Tout est à refaire. Alors, il redescend vers la terre, entraîne avec lui un brouillard dont il enveloppe sa création. Lorsque ce brouillard s’éclaircit, non seulement les couleurs sont revenues, mais les marques de ces précédents coup de griffes rageurs sont maintenant emplies d’eau. Ainsi sont nés les océans, les fleuves et les rivières. Mais le grand corbeau, en volant par-dessus les mers, les collines, les forets, les vallées, se rend compte qu’il est la seule chose animée. D’où l’idée de peupler la terre d’être vivants. A commencer par l’homme, né d’une pierre sur laquelle le grand corbeau se pose. Grâce à ses pouvoirs, la matière s’anime, l’esprit la pénètre. Une première forme de vie. Un premier être, énorme, grisâtre et terriblement lourd, car en pierre. Le premier homme : rugueux, froid, et maladroit. Pas une grande réussite ! Mais le grand corbeau prend son essor et l’homme le suit pour ne pas rester seul. Le grand corbeau vole majestueusement par-dessus les collines et les vallées, et l’homme le suit tant bien que mal, jusqu’à un marécage où il sombre pour disparaître bientôt.
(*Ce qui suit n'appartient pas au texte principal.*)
-- ==== Sys2Proof/Laws/Bits.lean ====
section
/-!
SUPPORT. Taking a bit string apart where it was put together: the two fields of a concatenation.
-/
namespace Sys2Proof

/-- The high field of `a ‖ b`. -/
theorem extract_high {n m : Nat} (a : BitVec n) (b : BitVec m) : (a ++ b).extractLsb' m n = a := by
  ext i hi
  simp only [BitVec.getElem_extractLsb', BitVec.getLsbD_append]
  rw [if_neg (by omega), Nat.add_sub_cancel_left, BitVec.getLsbD_eq_getElem hi]

/-- The low field of `a ‖ b`. -/
theorem extract_low {n m : Nat} (a : BitVec n) (b : BitVec m) : (a ++ b).extractLsb' 0 m = b := by
  ext i hi
  simp only [BitVec.getElem_extractLsb', BitVec.getLsbD_append, Nat.zero_add]
  rw [if_pos hi, BitVec.getLsbD_eq_getElem hi]

/-- Concatenation loses nothing. -/
theorem append_inj {n m : Nat} (a a' : BitVec n) (b b' : BitVec m) : a ++ b = a' ++ b' ↔ a = a' ∧ b = b' := by
  constructor
  · intro h
    have hi := congrArg (BitVec.extractLsb' m n) h
    have lo := congrArg (BitVec.extractLsb' 0 m) h
    rw [extract_high, extract_high] at hi
    rw [extract_low, extract_low] at lo
    exact ⟨hi, lo⟩
  · rintro ⟨rfl, rfl⟩; rfl

/-- A bit is 0 or 1. -/
theorem bit_cases (b : BitVec 1) : b = 0#1 ∨ b = 1#1 := by
  revert b; decide

end Sys2Proof
end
Le grand corbeau se pose sur une colline et en gratte la terre pour élever un tertre. Cette besogne achevée, il prend son essor et tournoie au-dessus en faisant trembler le sol à l’aide de son cri. Le tertre commence à s’ébouler et il n’en reste bientôt plus qu’une forme assez semblable à celle de l’homme de pierre. Le grand corbeau s’en approche en battant des ailes et le vent emplit les narines de l’être inanimé qui se met alors à respirer. Dans le même temps, l’esprit entre dans la nouvelle créature. L’homme ouvre les yeux, se lève, aperçoit le grand corbeau et contemple le reste de la création. Puis, il s’assoit, plutôt désemparé, ne sachant ni où aller, ni que faire. De nouveau, le grand corbeau conduit l’homme à travers les paysages, mettant à l’épreuve son aptitude à voyager. Et il comprend que cette seconde tentative est la bonne : il n’aura pas à en créer un autre. Mais l’homme ne peut rester le seul être vivant sur la terre. Le grand corbeau plonge dans une rivière et, quand il en ressort, l’homme s’émerveille de constater q’elle est désormais peuplée de poissons. Il survole la forêt en croissant et l’homme s’émerveille d’y découvrir des animaux. Il monte dans le ciel en lançant son cri et l’homme s’émerveille encore d’y apercevoir des nuées d’oiseaux. Mais à l’émerveillement succède l’épouvante, et l’homme tombe a terre, en larmes. Le grand corbeau lui demande pourquoi il se tourmente, et l’homme lui répond qu’il a peur, qu’il comprend qu’il est face à Dieu dont l’étendue des pouvoirs l’effraie. Le grand corbeau se veut rassurant. Il répond qu’il aime la vie, qu’il a créé l’homme et tout ce qui l’entoure pour que vive son œuvre. L’homme l’interroge :
‘’Qui suis-je ?
- Tu es Yupik, un vrai homme. Et tu es sur nuna, ma terre. Regarde toutes ces choses que je t’ai données. Rappelle-toi que tu as un esprit, comme tous les êtres vivants sur cette terre. Respecte ces esprits et ta vie sera heureuse. Maintenant, va chercher sur nuna ton art de vivre. Mais auparavant, suis la mouette blanche qui te conduira à ta compagne, la femme.’’

Ayant ainsi parlé, le grand corbeau s’élève et s’évanouit dans les cieux.